» Exercise directions
Repeat exactly the opening lines of the records, ending with the line that contains "generalize readStatusSeq h t = q at hr ⊢".

(Stored items)

▬▬▬▬▬▬▬▬▬▬

/-- All that `LatchSeq` can do (R109): command failed, status transmit failed, status receive failed, or a status
byte decided. -/
theorem latchSeq_cases (h : Handle) (cmd : Header) (want : Bool) (s : State) :
    ((latchSeq h cmd want s).1 = .comm ∧
        OnBus s (latchSeq h cmd want s).2
          [.cs h.csLine .low, .tx h.bus h.timeout cmd.bytes false, .cs h.csLine .high]) ∨
      ((latchSeq h cmd want s).1 = .comm ∧
        OnBus s (latchSeq h cmd want s).2
          [.cs h.csLine .low, .tx h.bus h.timeout cmd.bytes true, .cs h.csLine .high,
           .cs h.csLine .low, .tx h.bus h.timeout [0x05] false, .cs h.csLine .high]) ∨
      ((latchSeq h cmd want s).1 = .comm ∧
        OnBus s (latchSeq h cmd want s).2
          [.cs h.csLine .low, .tx h.bus h.timeout cmd.bytes true, .cs h.csLine .high,
           .cs h.csLine .low, .tx h.bus h.timeout [0x05] true, .rx h.bus h.timeout 1 none, .cs h.csLine .high]) ∨
      ∃ b : Byte, (latchSeq h cmd want s).1 = latchVerdict want b ∧
        OnBus { s with srTmp := some b } (latchSeq h cmd want s).2
          [.cs h.csLine .low, .tx h.bus h.timeout cmd.bytes true, .cs h.csLine .high,
           .cs h.csLine .low, .tx h.bus h.timeout [0x05] true, .rx h.bus h.timeout 1 (some [b]),
           .cs h.csLine .high] := by
  have ho := window_busTx_spec h cmd.bytes s
  unfold latchSeq
  generalize window h (State.busTx h cmd.bytes) s = w at ho ⊢
  obtain ⟨ok, t⟩ := w
  cases ok
  · exact .inl ⟨rfl, ho⟩
  · have hr := readStatusSeq_cases h t
    simp only [if_true]
    generalize readStatusSeq h t = q at hr ⊢
    obtain ⟨ans, u⟩ := q
    rcases hr with ⟨hn, hr⟩ | ⟨hn, hr⟩ | ⟨b, hn, hr⟩
    · simp only at hn
      subst hn
      exact .inr (.inl ⟨rfl, ho.trans hr⟩)
    · simp only at hn
      subst hn
      exact .inr (.inr (.inl ⟨rfl, ho.trans hr⟩))
    · simp only at hn
      subst hn
      refine .inr (.inr (.inr ⟨b, rfl, ?_⟩))
      have hor := ho.trans hr
      unfold OnBus at hor ⊢
      simp only at hor ⊢
      rw [hor]
      simp

/-- Every path of `LatchSeq` ends with the line high (R47). -/
theorem latchSeq_csN (h : Handle) (cmd : Header) (want : Bool) (s : State) :
    (latchSeq h cmd want s).2.csN = .high := by
  unfold latchSeq
  simp only
  split
  · split <;> rfl
  · rfl

/-! ### The host port -/

@[simp] theorem held_some {α β : Type} (r : HostReg) (v : β) (k : β → Host.Outcome α Fault Refusal) :
    held r (some v) k = k v := rfl

@[simp] theorem held_none {α β : Type} (r : HostReg) (k : β → Host.Outcome α Fault Refusal) :
    held r none k = .fault (.readNoValue r) := rfl

/-- A write that stores nothing answers the state it found, or is refused while an operation runs. -/
theorem discardWrite_cases (s : State) :
    (s.running = false ∧ discardWrite s = .next s) ∨ (s.running = true ∧ discardWrite s = .refused .busy) := by
  cases hr : s.running <;> simp [discardWrite, whileIdle, hr]

/-! ### Operands -/

@[simp] theorem withOperand_some {α : Type} (r : HostReg) (v : α) (k : α → Outcome) :
    withOperand r (some v) k = k v := rfl

@[simp] theorem withOperand_none {α : Type} (r : HostReg) (k : α → Outcome) :
    withOperand r none k = .refused (.operandNoValue r) := rfl

/-- An operand that lets the operation go on to a next state holds a value. -/
theorem withOperand_next {α : Type} {r : HostReg} {x : Option α} {k : α → Outcome} {t : State}
    (h : withOperand r x k = .next t) : ∃ v, x = some v ∧ k v = .next t := by
  cases x with
  | none => cases h
  | some v => exact ⟨v, rfl, h⟩

theorem withHandle_of_hasHandle {s : State} {h : Handle} (hs : s.HasHandle h) (k : Handle → Outcome) :
    withHandle s k = k h := by
  obtain ⟨h1, h2, h3⟩ := hs
  simp [withHandle, h1, h2, h3]

theorem withIdleHandle_of_ready {s : State} {h : Handle} (hs : s.Ready h) (k : Handle → Outcome) :
    withIdleHandle s k = k h := by
  simp [withIdleHandle, hs.1, withHandle_of_hasHandle hs.2]

/-- An operation that answers a next state found the block ready. -/
theorem withIdleHandle_next {s t : State} {k : Handle → Outcome} (h : withIdleHandle s k = .next t) :
    ∃ hd : Handle, s.Ready hd ∧ k hd = .next t := by
  unfold withIdleHandle at h
  split at h
  · cases h
  · rename_i hr
    obtain ⟨b, hb, h⟩ := withOperand_next h
    obtain ⟨l, hl, h⟩ := withOperand_next h
    obtain ⟨tm, htm, h⟩ := withOperand_next h
    exact ⟨⟨b, l, tm⟩, ⟨by simpa using hr, hb, hl, htm⟩, h⟩

theorem withAddrLen_eq {s : State} {a n : Word32} (ha : s.addr = some a) (hn : s.len = some n)
    (k : Word32 → Word32 → Outcome) : withAddrLen s k = k a n := by
  simp [withAddrLen, withAddr, withLen, ha, hn]

theorem withAddr_next {s t : State} {k : Word32 → Outcome} (h : withAddr s k = .next t) :
    ∃ a, s.addr = some a ∧ k a = .next t := withOperand_next h

theorem withLen_next {s t : State} {k : Word32 → Outcome} (h : withLen s k = .next t) :
    ∃ n, s.len = some n ∧ k n = .next t := withOperand_next h

theorem withAddrLen_next {s t : State} {k : Word32 → Word32 → Outcome} (h : withAddrLen s k = .next t) :
    ∃ a n, s.addr = some a ∧ s.len = some n ∧ k a n = .next t := by
  obtain ⟨a, ha, h⟩ := withAddr_next h
  obtain ⟨n, hn, h⟩ := withLen_next h
  exact ⟨a, n, ha, hn, h⟩

/-- `LEN > 256` (R121). -/
theorem lengthError_iff (n : Word32) : lengthError n = true ↔ 256 < n.toNat := decide_eq_true_iff

/-- `LEN = 256` and the low byte of `ADDR` not 0 (R122). -/
theorem alignError_iff (a n : Word32) : alignError a n = true ↔ n.toNat = 256 ∧ a.toNat % 256 ≠ 0 := by
  have hlow : a.extractLsb' 0 8 = 0 ↔ a.toNat % 256 = 0 := by
    rw [← BitVec.toNat_inj]
    simp
  simp only [alignError, Bool.and_eq_true, decide_eq_true_iff, bne_iff_ne, ne_eq, hlow]
  rfl

/-- `LEN` is too long, or `LEN = 256` at an address inside a page: one of the two checks fails. -/
def BadParams (a n : Word32) : Prop := lengthError n = true ∨ alignError a n = true

theorem withProgramParams_bad {s : State} {a n : Word32} (ha : s.addr = some a) (hn : s.len = some n)
    (hb : BadParams a n) (bad : Outcome) (good : Word32 → Word32 → Outcome) : withProgramParams s bad good = bad := by
  rcases hb with hl | hal
  · simp [withProgramParams, withAddrLen_eq ha hn, hl]
  · simp [withProgramParams, withAddrLen_eq ha hn, hal]

theorem withProgramParams_good {s : State} {a n : Word32} (ha : s.addr = some a) (hn : s.len = some n)
    (hl : lengthError n = false) (hal : alignError a n = false) (bad : Outcome)
    (good : Word32 → Word32 → Outcome) : withProgramParams s bad good = good a n := by
  simp [withProgramParams, withAddrLen_eq ha hn, hl, hal]

/-- All that the checks can do when they answer a next state. -/
theorem withProgramParams_next {s t : State} {bad : Outcome} {good : Word32 → Word32 → Outcome}
    (h : withProgramParams s bad good = .next t) :
    ∃ a n, s.addr = some a ∧ s.len = some n ∧ ((BadParams a n ∧ bad = .next t) ∨
      (lengthError n = false ∧ alignError a n = false ∧ good a n = .next t)) := by
  obtain ⟨a, n, ha, hn, h⟩ := withAddrLen_next h
  refine ⟨a, n, ha, hn, ?_⟩
  split at h
  · rename_i hl
    exact .inl ⟨.inl hl, h⟩
  · rename_i hl
    split at h
    · rename_i hal
      exact .inl ⟨.inr hal, h⟩
    · rename_i hal
      exact .inr ⟨by simpa using hl, by simpa using hal, h⟩

theorem withPayload_next {s t : State} {n : Word32} {k : List Byte → Outcome} (h : withPayload s n k = .next t) :
    ∃ v, cellSlice s.txbuf 0 n.toNat = some v ∧ k v = .next t := withOperand_next h

end Sys2Proof.Machine
end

▬▬▬▬▬▬▬▬▬▬

» Solution for this exercise
/-- All that `LatchSeq` can do (R109): command failed, status transmit failed, status receive failed, or a status
byte decided. -/
theorem latchSeq_cases (h : Handle) (cmd : Header) (want : Bool) (s : State) :
    ((latchSeq h cmd want s).1 = .comm ∧
        OnBus s (latchSeq h cmd want s).2
          [.cs h.csLine .low, .tx h.bus h.timeout cmd.bytes false, .cs h.csLine .high]) ∨
      ((latchSeq h cmd want s).1 = .comm ∧
        OnBus s (latchSeq h cmd want s).2
          [.cs h.csLine .low, .tx h.bus h.timeout cmd.bytes true, .cs h.csLine .high,
           .cs h.csLine .low, .tx h.bus h.timeout [0x05] false, .cs h.csLine .high]) ∨
      ((latchSeq h cmd want s).1 = .comm ∧
        OnBus s (latchSeq h cmd want s).2
          [.cs h.csLine .low, .tx h.bus h.timeout cmd.bytes true, .cs h.csLine .high,
           .cs h.csLine .low, .tx h.bus h.timeout [0x05] true, .rx h.bus h.timeout 1 none, .cs h.csLine .high]) ∨
      ∃ b : Byte, (latchSeq h cmd want s).1 = latchVerdict want b ∧
        OnBus { s with srTmp := some b } (latchSeq h cmd want s).2
          [.cs h.csLine .low, .tx h.bus h.timeout cmd.bytes true, .cs h.csLine .high,
           .cs h.csLine .low, .tx h.bus h.timeout [0x05] true, .rx h.bus h.timeout 1 (some [b]),
           .cs h.csLine .high] := by
  have ho := window_busTx_spec h cmd.bytes s
  unfold latchSeq
  generalize window h (State.busTx h cmd.bytes) s = w at ho ⊢
  obtain ⟨ok, t⟩ := w
  cases ok
  · exact .inl ⟨rfl, ho⟩
  · have hr := readStatusSeq_cases h t
    simp only [if_true]
    generalize readStatusSeq h t = q at hr ⊢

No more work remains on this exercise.